Task to carry out
Where a line contains the word "leaves", copy that line from the records below.

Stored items

──────────

/-- A conversion in progress goes on through a stand reset, and the requests that wait are dropped (R114, R135). -/
theorem test_stand_reset_keeps_the_conversion :
    (after .standReset { run with converter := { Converter.reset with converting := some .supply, supply := true, lamp := true } }).converter
      = { converting := some .supply, supply := false, lamp := false, sinceSupply := Converter.reset.sinceSupply } := by decide

theorem witness_label_text :
    (65535 < 65536 ∧ 40 < 100 ∧ (3 : Nat) ≠ 1) ∧ (0x51 : Byte) ∉ [0x4F, 0x41, 0x52, 0x46, 0x42, 0x43, 0x50, 0x54]
      ∧ (0x41 : Byte) ≠ 0x5E ∧ (characters labelState (shotEntry 4 3 + 6) 12).length < 12 := by
  set_option maxRecDepth 20000 in decide

theorem witness_received :
    (started run = true ∧ run.labels.receiver = .idle)
    ∧ (after (.receivedByte 0x06) run).labels.receiver = .awaitingAck
    ∧ (after (.receivedByte 0x15) run).labels.receiver = .awaitingNak
    ∧ (MemoryOk run ∧ Inquires run ∧ run.labels.queue = [])
    ∧ (let s := printing .lost .atGate false false
       Inquires s ∧ s.labels.queue = labelOf 300 :: [labelOf 301])
    ∧ ¬ Inquires (printing .printing .atGate false false)
    ∧ (run.labels.breakSeen = false ∧ headWithdrawn run = false)
    ∧ (after .lineBreak run).labels.breakSeen = true := by decide

theorem witness_issue_order :
    (16777215 ≤ 16777215 ∧ (16777215 : Nat) ≠ 1 ∧ ((1 : Int) - 16777215) % 16777216 ≠ 8388608) ∧ 1 ≤ 8388606 := by decide

/-- The laws hold of a stand with an order at the gate, and its step answers a next state. -/
theorem witness_laws :
    MemoryOk (exposingAt .armed .ready) ∧ MotionLaw (pulseState .exposeOn)
      ∧ step (exposingAt .armed .ready) = .next (tick (exposingAt .armed .ready)) := by
  refine ⟨by decide, by decide, rfl⟩

/-- An exposure in progress meets the law of exposures. -/
theorem witness_exposure_law : ExposureLaw (pulseState .exposeOn) := by
  refine ⟨?_, ?_, by decide, ?_⟩
  · intro bk; cases bk <;> decide
  · intro bk; cases bk <;> decide
  · intro _; exact ⟨.a, by decide, by decide, by decide, by decide⟩

/-- An order at the gate meets the law of hands. -/
theorem witness_hands_law : HandsLaw (exposingAt .armed .ready) where
  intake := by decide
  runs := by unfold Running; decide
  intakeOnce := by decide
  runsOnce := by decide
  gate := by
    intro r h
    obtain rfl : shot = r := by simpa [exposingAt, atGate, withOrder] using h
    exact ⟨entry 0 .copy .atGate, by unfold AtGate; decide⟩

/-- One frame EXPOSED and the next RESERVED for a shot that is armed on back A; the order's 342 cents stand in its account. -/
def lawState : State :=
  let r := { shot with
    planned := 1, frames := [{ frame := 2, position := 0, copy := 1, recorded := false }] }
  let s := poke [(0x0A, 1), (0x20, 0x0101), (0x22, 0x0100), (0x0218, 342), (0x5014, 342), (0x4006, 2), (0x4008, 1)]
    (withOrder (entry 0 .copy .atGate) (atGate .armed r (filmState .ready 2 run)))
  setByte (frameRecord ⟨.a, .first⟩ 2) 0x41 (setByte (frameRecord ⟨.a, .first⟩ 1) 0x42 s)

theorem witness_hands_of_law : HandsLaw lawState where
  intake := by decide
  runs := by unfold Running; decide
  intakeOnce := by decide
  runsOnce := by decide
  gate := by
    intro r h
    refine ⟨entry 0 .copy .atGate, ?_⟩
    have hr : r.slot = 0 ∧ r.calibrate = false := by
      obtain rfl := Option.some.inj (show some _ = some r from h)
      exact ⟨rfl, rfl⟩
    unfold AtGate
    refine ⟨by rw [hr.1]; rfl, rfl, .inl ⟨hr.2, rfl⟩, by decide⟩

/-- The state meets the law of commitments. -/
theorem witness_commitment_law : CommitmentLaw lawState where
  memory := by decide
  hands := witness_hands_of_law
  agree := fun _ => by
    refine ⟨by decide, by decide, ?_⟩
    set_option maxRecDepth 20000 in decide

theorem witness_exposure_of_law : ExposureLaw lawState := by
  refine ⟨?_, ?_, by decide, fun h => absurd h (by decide)⟩
  · intro bk; cases bk <;> decide
  · intro bk; cases bk <;> decide

/-- The sheets of the state: A0 in use, and three CLEAR sheets. -/
theorem witness_sheet_forms : SheetInUse lawState ⟨.a, .first⟩ ∧ SheetUnused lawState ⟨.a, .second⟩
    ∧ SheetUnused lawState ⟨.b, .first⟩ ∧ SheetUnused lawState ⟨.b, .second⟩ := by
  set_option maxRecDepth 20000 in refine ⟨?_, by decide, by decide, by decide⟩
  refine ⟨by decide, by decide, ?_, by set_option maxRecDepth 20000 in decide⟩
  intro k hk
  have hk' : k ∈ List.range' 1 40 := hk
  set_option maxRecDepth 20000 in revert k; decide

/-- The state meets the law of sheets. -/
theorem witness_sheet_law : SheetLaw lawState where
  memory := by decide
  hands := witness_hands_of_law
  exposure := witness_exposure_of_law
  agree := fun _ => by
    obtain ⟨h1, h2, h3, h4⟩ := witness_sheet_forms
    refine ⟨?_, ?_, by decide, ?_, ?_⟩
    · intro sh h
      simp only [allSheets, sheetsOf, List.cons_append, List.nil_append, List.mem_cons, List.not_mem_nil, or_false] at h
      rcases h with rfl | rfl | rfl | rfl
      · exact h1
      · exact h2
      · exact h3
      · exact h4
    · intro bk w h
      cases bk
      · obtain rfl : Which.first = w := Option.some.inj h
        set_option maxRecDepth 20000 in exact ⟨rfl, by decide⟩
      · exact absurd (show none = some w from h) (by simp)
    · intro _
      refine ⟨_, rfl, rfl, rfl, by decide, by decide, by decide, ?_⟩
      exact ⟨_, .head _, rfl, rfl, rfl⟩
    · intro r _ h
      exact absurd rfl h

end Sys2Proof.Tests
end

section
/-! SUPPORT. Quiet changes: what most of the part's operations do, as the laws of memory, hands and commitments see it. -/

namespace Sys2Proof.Proofs

open Sys2Proof Sys2Proof.Machine Sys2Proof.Safety Sys2Proof.Laws

/-! ### Bytes that a change keeps -/

/-- An insertion leaves every other address, in a canonical memory or not. -/
theorem read_insert_other {m : Memory} {a b : Nat} {v : Byte} (hb : b ≠ a) :
    Memory.read (Memory.insert m a v) b = Memory.read m b := by
  induction m with
  | nil =>
    unfold Memory.insert
    split <;> simp [Memory.read, hb.symm]
  | cons c m ih =>
    unfold Memory.insert
    split
    · split <;> simp [Memory.read, hb.symm]
    · split
      · next _ hc => split <;> simp [Memory.read, hb.symm, ← hc]
      · simp [Memory.read, ih]

/-- A write leaves every other address, in a canonical memory or not. -/
theorem read_set_other {m : Memory} {a b : Nat} {v : Byte} (hb : b ≠ a) :
    Memory.read (Memory.write m a v) b = Memory.read m b := by
  unfold Memory.write
  split
  · exact read_insert_other hb
  · rfl

/-- Every byte of a set of addresses reads as before. -/
def Keeps (K : Nat → Prop) (s t : State) : Prop := ∀ a, K a → Memory.read t.mem a = Memory.read s.mem a

/-- No byte of the set lies in the `n` bytes from `a`. -/
def Apart (K : Nat → Prop) (a n : Nat) : Prop := ∀ b, a ≤ b → b < a + n → ¬ K b

namespace Keeps

variable {K : Nat → Prop} {s t u : State}

theorem refl (s : State) : Keeps K s s := fun _ _ => rfl

theorem trans (h : Keeps K s t) (k : Keeps K t u) : Keeps K s u := fun a ha => (k a ha).trans (h a ha)

/-- A change of no byte. -/
theorem same (h : Keeps K s t) (hm : u.mem = t.mem) : Keeps K s u := fun a ha => by rw [hm]; exact h a ha

theorem byteAt (h : Keeps K s t) {a : Nat} (ha : K a) : byteAt t a = byteAt s a := by
  unfold Machine.byteAt
  rw [h a ha]

theorem wordAt (h : Keeps K s t) {a : Nat} (h0 : K a) (h1 : K (a + 1)) : wordAt t a = wordAt s a := by
  unfold Machine.wordAt
  rw [h.byteAt h0, h.byteAt h1]

theorem longAt (h : Keeps K s t) {a : Nat} (h0 : K a) (h1 : K (a + 1)) (h2 : K (a + 2)) : longAt t a = longAt s a := by
  unfold Machine.longAt
  rw [h.wordAt h0 h1, h.byteAt h2]

theorem setByte {a n : Nat} (h : Keeps K s t) (ha : Apart K a 1) : Keeps K s (setByte a n t) :=
  h.trans fun b hb => read_set_other fun e => ha b (by omega) (by omega) hb

theorem setWord {a n : Nat} (h : Keeps K s t) (ha : Apart K a 2) : Keeps K s (setWord a n t) :=
  (h.setByte fun b h1 h2 => ha b h1 (by omega)).setByte fun b h1 h2 => ha b (by omega) (by omega)

theorem setLong {a n : Nat} (h : Keeps K s t) (ha : Apart K a 4) : Keeps K s (setLong a n t) :=
  (h.setWord fun b h1 h2 => ha b h1 (by omega)).setWord fun b h1 h2 => ha b (by omega) (by omega)

theorem zeroBytes {a n : Nat} (h : Keeps K s t) (ha : Apart K a n) : Keeps K s (zeroBytes a (a + n) t) :=
  h.trans fun b hb => by
    unfold Machine.zeroBytes
    rw [read_zero, if_neg fun e => ha b e.1 e.2 hb]

theorem report {a n : Nat} (h : Keeps K s t) (ha : Apart K (Config.report + a) 1) : Keeps K s (report a n t) := h.setByte ha

theorem raise {f : Flag} (h : Keeps K s t) : Keeps K s (raise f t) := h.same rfl

theorem recordHand {n : Slot} {x : SlotHand} (h : Keeps K s t) : Keeps K s (recordHand n x t) := h.same rfl

theorem setRunList {l : List OrderEntry} (h : Keeps K s t) : Keeps K s (setRunList l t) := h.same rfl

theorem writeHand {n : Slot} {x : SlotHand} (h : Keeps K s t) (ha : Apart K (slotBase n) 2) : Keeps K s (writeHand n x t) :=
  (h.setWord ha).recordHand

theorem ite {c : Prop} [Decidable c] (h : c → Keeps K s t) (k : ¬ c → Keeps K s u) :
    Keeps K s (if c then t else u) := by
  split
  · exact h ‹_›
  · exact k ‹_›

theorem foldl {α : Type} {f : State → α → State} {l : List α} (hf : ∀ t, ∀ x ∈ l, Keeps K s t → Keeps K s (f t x))
    (h : Keeps K s t) : Keeps K s (l.foldl f t) := by
  induction l generalizing t with
  | nil => exact h
  | cons x l ih => exact ih (fun t y hy => hf t y (.tail _ hy)) (hf _ _ (.head _) h)

end Keeps

/-! ### The bytes that the law of commitments reads -/

/-- A slot's account index (06H), its remaining commitment (218H to 21BH), and an account's committed (14H to 17H). -/
def Amount (a : Nat) : Prop :=
  a < 0x4000 ∧ (a % 0x400 = 6 ∨ 0x218 ≤ a % 0x400 ∧ a % 0x400 < 0x21C)
    ∨ 0x5000 ≤ a ∧ a < 0x5800 ∧ 0x14 ≤ a % 0x20 ∧ a % 0x20 < 0x18

/-- No byte of the law of commitments lies in the `n` bytes from `a`. -/
abbrev Spare (a n : Nat) : Prop := Apart Amount a n

theorem slotBase_eq (n : Slot) : slotBase n = n.val * 0x400 := rfl

theorem outcome_eq (n : Slot) : outcome n = n.val * 0x400 + 0x200 := rfl

theorem shotOutcome_eq (n : Slot) (i : Nat) : shotOutcome n i = n.val * 0x400 + 0x220 + i % 24 * 0x10 := rfl

theorem accountBase_eq (i : Nat) : accountBase i = 0x5000 + i * 0x20 := rfl

theorem sheetIndex_lt (sh : Sheet) : sheetIndex sh < 4 := by
  obtain ⟨bk, w⟩ := sh
  cases bk <;> cases w <;> decide

theorem sheetBase_eq (sh : Sheet) : sheetBase sh = 0x4000 + sheetIndex sh * 0x400 := rfl

theorem frameRecord_eq (sh : Sheet) (k : Nat) :
    frameRecord sh k = 0x4000 + sheetIndex sh * 0x400 + 0x40 + (k - 1) % 40 * 0x10 := rfl

/-- Everything from the film profiles on. -/
theorem spare_above {a n : Nat} (h : 0x5800 ≤ a) : Spare a n := by
  intro b hb _
  unfold Amount
  omega

theorem spare_report {k n : Nat} : Spare (Config.report + k) n := spare_above (by unfold Config.report; omega)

──────────

Answer to this exercise
/-- An insertion leaves every other address, in a canonical memory or not. -/
/-- A write leaves every other address, in a canonical memory or not. -/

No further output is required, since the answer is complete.